What’s shocking about this is that while film schools and cinematography programs are by no means balanced, they’re nowhere near as bad as 85 to 91 percent male.

I pulled the number of graduate student completions in cinematography-related fields at the top five film schools16 based on the data that schools are obligated to report annually to the Integrated Postsecondary Education Data System at the Department of Education. There were 7,068 people who graduated from a master’s-level program in cinematography, film, cinema and video studies from 2001 to 2016; 2,957 of them, or 42 percent, were reported as women.

Clearly one doesn’t need a master’s degree from a top film school to be a grip on a movie, but it’s not like there aren’t women capable or interested in working in these jobs. And the number of women behind the camera is seemingly diminishing through a career arc — if women are dropping from something like two-fifths of film grads to one-fifth of the U.S. camera workforce to a 10th of the department on major movies, we’d like to know why.

Well, maybe it has to do with the fact that 97 percent of the people in camera and lighting department leadership positions on those top movies were men.

Generally the department is divided into three groups overseen by the director of photography: the camera department, which does all things related to the camera; the electrics department, which handles lighting and anything that needs to be plugged in; and the grip department, the contingent that handles anything that’s not plugged in, like tripods or cranes or dollies or what have you.

The director of photography works with all of these groups but has immediate subordinates who run and staff each individual contingent: the 1st assistant camera and “A” camera operators for the cameras, the gaffer17 oversees the electrics, and the key grip oversees the grips. Each of those people have direct reports of their own; other camera operators and “best boys” and other department heads, like rigging. They’re important positions that assist people who report to the D.P.

With Jen White’s guidance, I divided camera credits into four general buckets; “tier 1” for the department head, the director of photography; “tier 2” for people who report directly to the D.P.; “tier 3” for people with important jobs that report to tier 2 personnel; and then everybody else, your day-rate or B-unit or miscellaneous grips and crew or lighting techs and camera assistants.

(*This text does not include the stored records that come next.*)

-- ==== Sys2Proof/Machine/Commands.lean ====
section
/-!
DEFINITION. The commands that change the message state: INIT (R101), UPDATE.0 to UPDATE.3 (R102) and FINAL (R103).
-/

namespace Sys2Proof.Machine

/-- INIT (R101): the IV, COUNT <- 0, FINALIZED <- 0, ERR <- 0. BUF and DIGEST are not written. -/
def execInit (s : State) : Host.Outcome State Fault Refusal :=
  .next (respond .ok 0 { s with chain := iv, count := 0, finalized := false, err := false })

/-- UPDATE.0 (R102, n = 0): the empty update. Legal before FINAL, rejected after it. -/
def execUpdate0 (s : State) : Host.Outcome State Fault Refusal := .next (absorb [] s)

/-- UPDATE.1 (R102, n = 1). -/
def execUpdate1 (m0 : Byte) (s : State) : Host.Outcome State Fault Refusal := .next (absorb [m0] s)

/-- UPDATE.2 (R102, n = 2): lane 0 is presented first (R73). -/
def execUpdate2 (m0 m1 : Byte) (s : State) : Host.Outcome State Fault Refusal := .next (absorb [m0, m1] s)

/-- UPDATE.3 (R102, n = 3): lane 0 is presented first (R73). -/
def execUpdate3 (m0 m1 m2 : Byte) (s : State) : Host.Outcome State Fault Refusal := .next (absorb [m0, m1, m2] s)

/-- FINAL (R103): "idempotent no-op" when already finalized, else PadAndFinish. Both answer OK. -/
def execFinal (s : State) : Host.Outcome State Fault Refusal :=
  .next (respond .ok 0 (if s.finalized then s else padAndFinish s))

end Sys2Proof.Machine
end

There were 5,652 people in tiers 1, 2 and 3, a manageable enough figure to eliminate uncertainty by individually researching the gender of anyone with an ambiguous first name where we were less than 95 percent sure of their gender.

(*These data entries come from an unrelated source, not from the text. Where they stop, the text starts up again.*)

/-! ## Every word completes -/

/-- Settles O44: a word accepted at a boundary is answered in one step, which leaves the host's list as it was. -/
theorem everyWordCompletes : Obligations.EveryWordCompletes := by
  unfold Obligations.EveryWordCompletes
  intro w s hb
  obtain ⟨t, hanswer, hstep⟩ := step_withHost (s := s.issue w) ⟨hb.idle, hb.noReset, hb.oneHost⟩ rfl
  have hanswer' : Answered (accept (s.issue w)) { t with host := s.host } :=
    ⟨hanswer.respValid, hanswer.idle, hanswer.cmdValid, hanswer.rst, hanswer.secondHost⟩
  obtain ⟨hrun, hbt⟩ := runCommand_of_answered hb (hstep s.host) hanswer'
  exact ⟨_, hrun, hbt, by rw [State.ready, hbt.idle, hbt.noReset]; rfl, hanswer'.respValid, rfl⟩

/-! ## INIT erases the past -/

/-- INIT as the first word of a run answers the same from any two boundaries, and leaves states that a host cannot tell
apart (R101, R110). -/
theorem runCommand_init_sameAnswer {w : Word} (hw : decodeCommand w = .ok .init) (hs : Boundary s) (ht : Boundary t) :
    ∃ s' t', runCommand w s = some s' ∧ runCommand w t = some t' ∧ Boundary s' ∧ Boundary t' ∧ SameAnswer s' t' := by
  obtain ⟨hruns, hbs⟩ := runCommand_of_decode hs hw rfl
  obtain ⟨hrunt, hbt⟩ := runCommand_of_decode ht hw rfl
  exact ⟨_, _, hruns, hrunt, hbs, hbt, (hostEqual_newMessage (accept (s.issue w)) (accept (t.issue w))).respond .ok 0⟩

/-- Settles O56: after INIT a host cannot tell the two states apart, so any further run gives the same responses. -/
theorem initErasesThePast : Obligations.InitErasesThePast := by
  unfold Obligations.InitErasesThePast
  intro s t ws hs ht
  obtain ⟨s₁, t₁, hs₁, ht₁, hbs, hbt, hinit⟩ := runCommand_init_sameAnswer (w := 0x10000000) rfl hs ht
  obtain ⟨rs, s₂, t₂, hs₂, ht₂, -⟩ := hinit.toHostEqual.runCommands hbs hbt ws
  rw [responses, responses, runCommands_cons hs₁ hs₂, runCommands_cons ht₁ ht₂, hinit.resp]
  exact ⟨rfl, rfl⟩

/-! ## A message split into UPDATEs -/

/-- `s` with the command and response ports of `p`, and the numbering of RESP's free values. -/
def State.withPorts (s p : State) : State :=
  { s with resp := p.resp, respValid := p.respValid, cmd := p.cmd, cmdValid := p.cmdValid, freeTick := p.freeTick }

/-- AppendByte neither reads nor writes the ports. -/
theorem appendByte_withPorts (v : Byte) (s p : State) : appendByte v (s.withPorts p) = (appendByte v s).withPorts p := by
  by_cases h : fillIndex s.count = 63
  · rw [appendByte_of_eq v s h, appendByte_of_eq v (s.withPorts p) h, transform_eq, transform_eq]
    rfl
  · rw [appendByte_of_ne v s h, appendByte_of_ne v (s.withPorts p) h]
    rfl

/-- No append reads or writes the ports. -/
theorem appendBytes_withPorts (vs : List Byte) (s p : State) :
    appendBytes vs (s.withPorts p) = (appendBytes vs s).withPorts p := by
  induction vs generalizing s with
  | nil => rfl
  | cons v vs ih => rw [appendBytes, appendBytes, appendByte_withPorts, ih]

/-- What UPDATEs that present the message `m` before FINAL make of the state, apart from the ports. -/
def updated (m : List Byte) (s : State) : State := { appendBytes m { s with seq := .append } with seq := .idle }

Of the 498 film department heads on those 500 movies,18 an estimated 477 of them were male, so 96 percent. Of the 2,261 gaffers, key grips, 1st assistants, and “a” camera operators, an estimated 2,187 were men, or 97 percent. And of the 2,893 best boys, “b” and other camera operators, rigging gaffers and what have you, an estimated 2,818 were men, or 97 percent.

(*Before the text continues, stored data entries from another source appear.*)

-- ==== Sys2Proof/Machine/Dispatch.lean ====
section
/-! DEFINITION. exec: one arm per operation of rule R60. -/

namespace Sys2Proof.Machine

def exec (i : Instr) (s : State) : Host.Outcome State Fault Refusal :=
  match i with
  | .setup => Sys2Proof.Machine.execSetup s
  | .encodeAt startPos text => Sys2Proof.Machine.execEncodeAt startPos text s
  | .encode text => Sys2Proof.Machine.execEncode text s
  | .refresh => Sys2Proof.Machine.execRefresh s
  | .setIntensity level => Sys2Proof.Machine.execSetIntensity level s
  | .setOn enable => Sys2Proof.Machine.execSetOn enable s
  | .glyphFor c => Sys2Proof.Machine.execGlyphFor c s
  | .dotFor c => Sys2Proof.Machine.execDotFor c s
  | .gremap v => Sys2Proof.Machine.execGremap v s
  | .dremap v => Sys2Proof.Machine.execDremap v s
  | .shiftOut b => Sys2Proof.Machine.execShiftOut b s
  | .drivePosition position bits => Sys2Proof.Machine.execDrivePosition position bits s

end Sys2Proof.Machine
end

Meanwhile, the “everyone else” bucket of 34,662 jobs — where 1,126 people remained of unknown gender — was (depending on the method of estimation) 88 to 90 percent male.

This is about as prototypical of a pipeline problem as you can get. In a gig-based job market like the ones for film crews, people who control the hiring power control who works. The people who have the power to hire and fire are, with few exceptions, primarily male. The people that they hire for big projects are overwhelmingly male. The pool of people who were able to find any work as camera operators was quite male. This is despite the fact that the contingent of people who graduate in cinematography from the best programs in the country are only slightly male.

Of course it took 90 years for a woman to get a nomination for cinematography. The cards are stacked against an entire gender behind the camera.